Stored data:
/-- CALL: an id already registered is dropped. -/
def recvCall (p : List Byte) (s : State) : State :=
  match messageRecs s p 2 with
  | none => s
  | some (g, rs) =>
    if !dispatches s g then s
    else rs.foldl (fun s r =>
      let id := le r 8 4
      if s.lift.known.contains id || grpN s g 1 1 ≤ le r 1 1 || 1024 ≤ (grp s g).calls.length then s
      else
        let x : GroupCall := { id := id, isDest := le r 0 1 == 2, origin := le r 1 1, destDir := le r 2 1, side := le r 3 1, pass := le r 4 1
                               regMs := le r 12 4, regAt := s.time.uptime, slot := none, was := none }
        let s1 := modLift (fun l => { l with known := (id :: l.known).take 1024 }) s
        countDemand g x.origin (if x.isDest then 2 else if x.destDir = 1 then 0 else 1) (modGrp g (fun q => { q with calls := q.calls ++ [x] }) s1)) s

/-- ASSIGN: the records for this device's cars are applied; all of them drive the indicators. -/
def recvAssign (p : List Byte) (s : State) : State :=
  match messageRecs s p 3 with
  | none => s
  | some (g, rs) =>
    rs.foldl (fun s r =>
      let sl := le r 4 1
      let a : Assignment := { id := le r 0 4, slot := if sl = 0xFF then none else some sl, landing := le r 5 1, park := (le r 6 1).testBit 0
                              again := (le r 6 1).testBit 1 }
      if grpN s g 1 1 ≤ a.landing then s
      else
        let s1 := modGrp g (fun q => { q with calls := q.calls.map (fun y => if !a.park && y.id == a.id then { y with slot := a.slot } else y) }) s
        applyAssign g a s1) s

/-- CALL_CLEAR. -/
def recvClear (p : List Byte) (s : State) : State :=
  match messageRecs s p 4 with
  | none => s
  | some (g, rs) => rs.foldl (fun s r => modGrp g (fun q => { q with calls := q.calls.filter (fun y => y.id != le r 0 4) }) s) s

/-- DEMAND_COUNTS. -/
def recvCounts (p : List Byte) (s : State) : State :=
  match messageRecs s p 5 with
  | none => s
  | some (g, rs) =>
    modGrp g (fun q => { q with heard := rs.zipIdx.map (fun r => (r.2, le r.1 0 1, le r.1 1 1, le r.1 2 1, le r.1 3 1)) }) s

/-- A call served by a car leaves the group's list; every device hears of it. -/
def clearCall (g id : Nat) (s : State) : State :=
  if id = 0 then s
  else sendDispatch g 4 4 none [leBytes 4 id] (modGrp g (fun q => { q with calls := q.calls.filter (fun y => y.id != id) }) s)

end Sys2Proof.Machine
end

INSTRUCTIONS FOR THE TASK :: Start with the line that contains "if grpN s g 1 1 ≤ a.landing then s", end with the last line of the entries, and please retype every line in that span exactly, with no others.

SOLVED PROBLEM ::
      if grpN s g 1 1 ≤ a.landing then s
      else
        let s1 := modGrp g (fun q => { q with calls := q.calls.map (fun y => if !a.park && y.id == a.id then { y with slot := a.slot } else y) }) s
        applyAssign g a s1) s

/-- CALL_CLEAR. -/
def recvClear (p : List Byte) (s : State) : State :=
  match messageRecs s p 4 with
  | none => s
  | some (g, rs) => rs.foldl (fun s r => modGrp g (fun q => { q with calls := q.calls.filter (fun y => y.id != le r 0 4) }) s) s

/-- DEMAND_COUNTS. -/
def recvCounts (p : List Byte) (s : State) : State :=
  match messageRecs s p 5 with
  | none => s
  | some (g, rs) =>
    modGrp g (fun q => { q with heard := rs.zipIdx.map (fun r => (r.2, le r.1 0 1, le r.1 1 1, le r.1 2 1, le r.1 3 1)) }) s

/-- A call served by a car leaves the group's list; every device hears of it. -/
def clearCall (g id : Nat) (s : State) : State :=
  if id = 0 then s
  else sendDispatch g 4 4 none [leBytes 4 id] (modGrp g (fun q => { q with calls := q.calls.filter (fun y => y.id != id) }) s)

end Sys2Proof.Machine
end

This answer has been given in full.